Have a question about this project? Sign up for a free GitHub account to open an issue and contact its maintainers and the community.

By clicking “Sign up for GitHub”, you agree to our terms of service and privacy statement. We’ll occasionally send you account related emails.

Already on GitHub? Sign in to your account

Use AsFd and AsSocket instead of AsRawFd and AsRawSocket #38

Closed
notgull opened this issue Aug 11, 2022 · 15 comments
Closed

Use AsFd and AsSocket instead of AsRawFd and AsRawSocket #38

notgull opened this issue Aug 11, 2022 · 15 comments

Comments

@notgull
Copy link
Member

notgull commented Aug 11, 2022

Rust 1.63 stabilized the I/O safety features in the standard library. As per sunfishcode/io-lifetimes#38, Rust crates in the ecosystem (such as async-std and smol) should be migrated to using the new I/O-safe traits instead of the AsRaw* family of traits.

To port this crate, we could replace the Source trait implementations, currently:

        impl Source for RawFd {
            fn raw(&self) -> RawFd {
                *self
            }
        }

        impl<T: AsRawFd> Source for &T {
            fn raw(&self) -> RawFd {
                self.as_raw_fd()
            }
        }

with this:

        impl Source for BorrowedFd<'_> {
            fn raw(&self) -> RawFd {
                self.as_raw_fd()
            }
        }

        impl<T: AsFd> Source for &T {
            fn raw(&self) -> RawFd {
                self.as_fd().as_raw_fd()
            }
        }

Although, ideally, the trait would return BorrowedFd<'_> instead, and the rest of the crate would be adjusted accordingly.

I am willing to implement this change in this crate as well as in async-io. The main question is if the MSRV bump is worth it.

@taiki-e
Copy link
Collaborator

taiki-e commented Aug 12, 2022

If we do this, it would be a breaking change because it would change types that implement Source . And the new version force downstream to use AsFd/AsSocket. Right?

@notgull
Copy link
Member Author

notgull commented Aug 12, 2022

I agree, this might be premature. Let's wait until the ecosystem evolves to act.

tzemanovic added a commit to heliaxdev/async-io that referenced this issue Sep 20, 2022
work-around for
smol-rs/polling#38
breaking namada tooling build with nightly 2022-05-20
tzemanovic added a commit to heliaxdev/polling that referenced this issue Sep 20, 2022
work-around for
smol-rs#38
breaking namada tooling build with nightly 2022-05-20
tzemanovic added a commit to heliaxdev/async-process that referenced this issue Sep 20, 2022
work-around for
smol-rs/polling#38
breaking namada tooling build with nightly 2022-05-20
@notgull
Copy link
Member Author

notgull commented Jun 14, 2023

Okay, the ecosystem has evolved.

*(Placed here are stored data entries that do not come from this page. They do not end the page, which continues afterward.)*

-- ==== Sys2Proof/Machine/Complete.lean ====
section
/-!
DEFINITION. COMMAND_COMPLETE (R243 to R245, R248).
-/
namespace Sys2Proof.Machine

/-- R345: the channel that retrains holds accesses of a command in flight. -/
def Hw.heldByChannel (s : Hw) (f : InFlight) : Bool :=
  match s.mu.retraining with
  | some r => (f.srcs ++ f.dests).any (s.onChannel r.1)
  | none => false

/-- R62, R65, R345: a command in flight may complete: no access of its is held, its queue's slot runs, and one that was suspended finds its
unit free; link commands go on outside it. -/
def Hw.mayComplete (s : Hw) (t n : Nat) (f : InFlight) : Bool :=
  !s.heldByChannel f && (f.unit == UnitUse.link ||
  (s.slotRuns t f.queue && (s.getQueue t f.queue).bind.stream == n && (!f.stage.away || s.unitWon t f.queue f.unit)))

/-- R248: while the first command in flight of a stream is a FENCE that nothing earlier holds up, it completes in its queue's slot. -/
def Hw.completeFences (s : Hw) (n : Nat) : Nat → Hw
  | 0 => s
  | k + 1 =>
    match (s.ctxOf n).flight with
    | [] => s
    | f :: _ =>
      if f.stage == Stage.running && Com.opcode f.cmd == 0x7A && s.mayComplete f.tile n f then (s.complete n f 0).completeFences n k else s

/-- R243 to R245: a command with its final status completes: it applies its sets and writes its scalar slot. -/
def Hw.closeFlight (s : Hw) (t n : Nat) (f : InFlight) (st0 : Nat) : Hw :=
  let r := if Com.opcode f.cmd = 0x61 && st0 = 0 then s.readyCompletes n f
    else if Com.opcode f.cmd = 0x60 then (s.applyCompletes n f st0, st0) else (s, st0)
  let s := r.1
  let st := r.2
  let s1 := if (Com.opcode f.cmd = 0x7B || Com.opcode f.cmd = 0x62) && statusCode st = 0 then
      (match slotWritten f.cmd with
        | some k => s.setSlot n k (BitVec.ofNat 32 f.latched) (bit f.latched 32)
        | none => s)
    else s
  let s2 := s1.complete n f st
  -- R151: with PATH = AUTO the fractions of the paths are reported as the command completes
  let s3 := if Com.opcode f.cmd = 0x23 && Com.mode f.cmd 13 3 = 0 && bit f.latched 96 then
      s2.raise 0xC030 (Com.tag f.cmd) (bits f.latched 64 32) { kind := 1, unit := t, stream := some n, job := some (s.jobOf n) }
    else s2
  s3.completeFences n 16

/-- R62, R243 to R245: a command whose status is final completes, in a slot of its stream.  A command with a
reserved opcode at the head of the queue issues and completes with FORMAT (R239). -/
def Hw.commandComplete (s : Hw) (t q num : Nat) : Hw :=
  match s.findFlight t q num with
  | some (n, f) =>
    if !s.mayComplete t n f then s
    else match f.stage with
    | .done st | .held st => s.closeFlight t n f st
    | _ => s.completeFences n 16
  | none =>
    match s.head t q with
    | some h =>
      if h.ctx.issued.toNat = num && !opcodeListed (Com.opcode h.w) then
        s.issue t q (fun w => !opcodeListed (Com.opcode w)) (fun s x st => s.completeNow x st)
      else s
    | none => s

def execCommandComplete (tile : Fin 512) (queue : Fin 4) (num : BitVec 32) (s : State) : Host.Outcome State Fault Refusal :=
  s.onHw (fun h => h.commandComplete tile.val queue.val num.toNat)

end Sys2Proof.Machine
end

We can now definitely use AsFd/AsSocket in our definitions. However, it comes with a catch; for kqueue, IOCP, poll and event ports, the source (the AsFd implementer) has to outlive its registration in the Poller. I'm still brainstorming the best way of implementing this in a way that is compatible with both async-io and calloop.

@notgull
Copy link
Member Author

notgull commented Jun 15, 2023

Unfortunately I can't escape the conclusion that integrating I/O safety into this API would require it becoming either unsafe or very unwieldy. For any given AsFd implementor, there is no guarantee that the file descriptor it returns will be consistent or that it won't be closed before the actual object is dropped. The other way of doing this would be to parameterize the API around BorrowedFd, but that would make the API hard to use, especially for async-io and calloop.

@notgull
Copy link
Member Author

notgull commented Jun 15, 2023

To clarify this issue: the poll() backend and the IOCP backend directly store the raw FD/socket inline. Even without these backends both kqueue and event ports technically store the raw resource as well.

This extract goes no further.